Когда Вася приступил к ответу, то глаза экзаменатора распахнулись. Лоботряс списал не с той страницы и понес ахинею. Вася был плохим историком, но страстным болтуном, поэтому ответ его продлился больше часа.

– Так в учебнике написано! – парировал он молодому ассистенту и указывал рукой на свою парту, где лежало «вспомогательное средство».

Как ни спорил Вася с преподом, все поняли: он «поплыл». «Навряд ли будет 'тройка»«, – прошептал сосед Марине. Но внезапно Вася применил методику, доселе неизвестную. Он сослался на властей, которые все меньше одобряли 'старую поддельную историю». Обрисовал текущую политическую ситуацию. И прозрачно намекнул, что в новом мире, где известно, что Романовы являлись антирусской засланной династией, его ответ вполне можно счесть корректным. Ну, хотя бы как одну из версий. В науке ведь теперь плюрализм! А если сообщить куда следует, что препод так настаивал на старой, ненациональной версии истории…

Вася получил «пятерку».

«Вот сейчас воспользуюсь методикой!» – подумала Марина. Ей уже мерещилась халявная «отлично», как вошел Крапивин, всезнающий, вредный, ехидный старик. Все просто жутко боялись сдавать ему! В прошлом году он поставил Марине «трояк». А уж как издевался! Сидел, делал вид, что читает какую-то чушь, пока все притворялись, что пишут на память ответы к билетам. Потом, в самый важный момент, вдруг откладывал книгу и, окинув всех взглядом, противным голосом заявлял: «Эх вы! Списывать-то не умеете!»

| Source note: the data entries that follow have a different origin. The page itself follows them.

-- ==== Sys2Proof/Tests/Slice0.lean ====
section
/-! SUPPORT. The author's own tests. Words and expected results come from the spec: the examples of each rule and the
vectors L1, L2 of 95_test_vectors. Then, for every statement with hypotheses, a concrete state and operands that meet
them. -/

namespace Sys2Proof.Tests

open Sys2Proof.Machine Sys2Proof.Claims

/-! ## Helpers -/

/-- The next state of a step. -/
def answer (r : Result) : Option State :=
  match r with
  | .next t => some t
  | .fault _ => none
  | .refused _ => none

/-- The reset state with a program at address 0 and the registers from r0 on. -/
def image (bytes regs : List Byte) : State :=
  (State.reset.load 0 bytes).setRegs (regStore State.reset.regs 0 regs)

/-- The state one step ends in. -/
def after (bytes regs : List Byte) : Option State := answer (step (image bytes regs))

/-- The first `n` register bytes after one step. -/
def regsAfter (n : Nat) (bytes regs : List Byte) : Option (List Byte) :=
  (after bytes regs).map fun t => regBytes t.regs 0 n

/-- PC and the skip latch after one step. -/
def skipAfter (bytes regs : List Byte) : Option (Addr × Bool) := (after bytes regs).map fun t => (t.pc, t.skipActive)

/-- The fault one step records. -/
def faultAfter (bytes regs : List Byte) : Option (ModelFault × Addr) := (after bytes regs).bind fun t => t.faulted

/-- PC, SP and the bytes at an address after one step from a state with the given SP. -/
def stackAfter (s : State) (a : Addr) (n : Nat) : Option (Addr × Addr × List Byte) :=
  (answer (step s)).map fun t => (t.pc, t.sp, t.mem.readBytes a n)

/-- The instruction that bytes are the whole encoding of. -/
def whole (bytes : List Byte) : Option Instr :=
  match decode params bytes with
  | .ok (i, []) => some i
  | .ok (_, _ :: _) => none
  | .error _ => none

/-! ## Well-formedness: each check refuses an ill-formed term -/

theorem test_wf_refuses_wide_literal :
    Operand.wf .w8 (.literal 0 0x100) = false ∧ Operand.wf .w16 (.literal 0 0x10000) = false := by decide
theorem test_wf_refuses_operand_a :
    (Instr.inc .w8 (.literal 0 0x100)).wf = false ∧ (Instr.add .w8 (.literal 0 0x100) (.reg 0)).wf = false := by decide
theorem test_wf_refuses_operand_b : (Instr.add .w16 (.reg 0) (.literal 0 0x10000)).wf = false := by decide

/-- What R83 fixes about the opcode map: the decided parameters meet it; bands out of order, a list of more than 64
numbers, an operation with two numbers, INC not first or MOV not last in the result band, and an operation in another
band do not. -/
theorem test_admissible : params.admissible = true ∧
    ({ params with band1 := 18 } : Params).admissible = false ∧
    ({ params with opcodeMap := referenceMap ++ List.replicate 15 none } : Params).admissible = false ∧
    ({ params with opcodeMap := referenceMap ++ [some (.two .mov)] } : Params).admissible = false ∧
    ({ params with resultLo := 12 } : Params).admissible = false ∧
    ({ params with resultHi := 32 } : Params).admissible = false ∧
    ({ params with opcodeMap := referenceMap.set 1 (some (.one .jmp)) |>.set 2 (some (.zero .ret)) } : Params).admissible
      = false := by decide
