-- ==== Sys2Proof/Machine/Flags.lean ====
section
/-! DEFINITION. The STATUS register: its word as the host reads it and the values the rules write to it
(10_state.md R28 to R31). These are the only status bits of the unit (R48). -/

namespace Sys2Proof.Machine

/-- The code of an error in STATUS.ERR (10_state.md R31, 60_exceptions.md R211). -/
def ErrorCode.code : ErrorCode → BitVec 4
  | .invalidLength  => 1
  | .invalidBuffer  => 2
  | .illegalCommand => 3
  | .busError       => 4

/-- The field ERR: 0 when nothing is reported (R31). -/
def Status.errField (s : Status) : BitVec 4 :=
  match s.err with
  | none => 0
  | some e => e.code

/-- One bit. -/
def bit (b : Bool) : BitVec 1 := if b then 1 else 0

/-- STATUS as it is read: ERR in [7:4], DONE in [1], BUSY in [0], the rest 0 (R28, R36). -/
def Status.word (s : Status) : Word :=
  (0 : BitVec 24) ++ s.errField ++ (0 : BitVec 2) ++ bit s.done ++ bit s.busy

/-- `{BUSY=0, DONE=0, ERR=0}`: idle, nothing to report (R28). -/
def Status.cleared : Status := { busy := false, done := false, err := none }

/-- `{BUSY=1, DONE=0, ERR=0}`: a run was accepted (R29). -/
def Status.running : Status := { busy := true, done := false, err := none }

/-- `{BUSY=0, DONE=1, ERR=0}`: a run completed (R30). -/
def Status.completed : Status := { busy := false, done := true, err := none }

/-- `{BUSY=0, DONE=0, ERR=code}`: a command failed (R31, 60_exceptions.md R216). -/
def Status.failed (e : ErrorCode) : Status := { busy := false, done := false, err := some e }

end Sys2Proof.Machine
end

– Что, еще сидишь? – спросил Крапивин у Арсения Алексеевича. – Я уже закончил. Восемь неудов. А ты сколько отправил?

– Я пока ни одного, – признался молодой преподаватель.

– Отстаешь! – сказал Крапивин. – Кстати, чай попить не хочешь? Что, устал? Давай-давай. Помогу тебе. Сэкономлю факультету стипендию.

Ассистент сказал «спасибо» и пошел развеяться, а вредный старикан присел на его место.

– Ну, кто следующий?

Марина поплелась к экзаменационному столу как на расстрел.

* * *

Выйдя в коридор со своей «тройкой», бедная Марина ожидала встретить там друзей, но в коридоре никого не было. Скучно побрела по направлению к лестнице, что ближе всего к выходу. «Пройтись по магазинам? – думала она. – Ну, правда, ведь не буду же я начинать готовить следующий экзамен прямо сегодня!»

– Ой, привет, Марина! – неожиданно раздался чей-то голос.

Перед ней стоял Новгородцев, из-под свитера которого заметно выпирало что-то крупное, прямоугольное и массивное. По-видимому, шпаргалка.

– Советский энциклопедический словарь! – сказал Борис, не дожидаясь вопросов. – Взял в читальном зале. Представляешь, мне попался Роджер Бэкон! Философия, ага. Совсем его не знаю. Хорошо, что препод вышел на минутку. Вот сейчас пойду и все спишу отсюда. Не-е-ет, он не заметит!

«Почему он мне тогда понравился? – подумала Марина. – Так себе пацан».

– Повестку получила? – спросил Боря неожиданно.

– Какую? – У Марины закружилась голова.

– В суд.

– А что… должна была?

Кажется, коленки не тряслись у нее с седьмого класса, с тех пор, как читала стихотворение перед полным зрительным залом дворца культуры.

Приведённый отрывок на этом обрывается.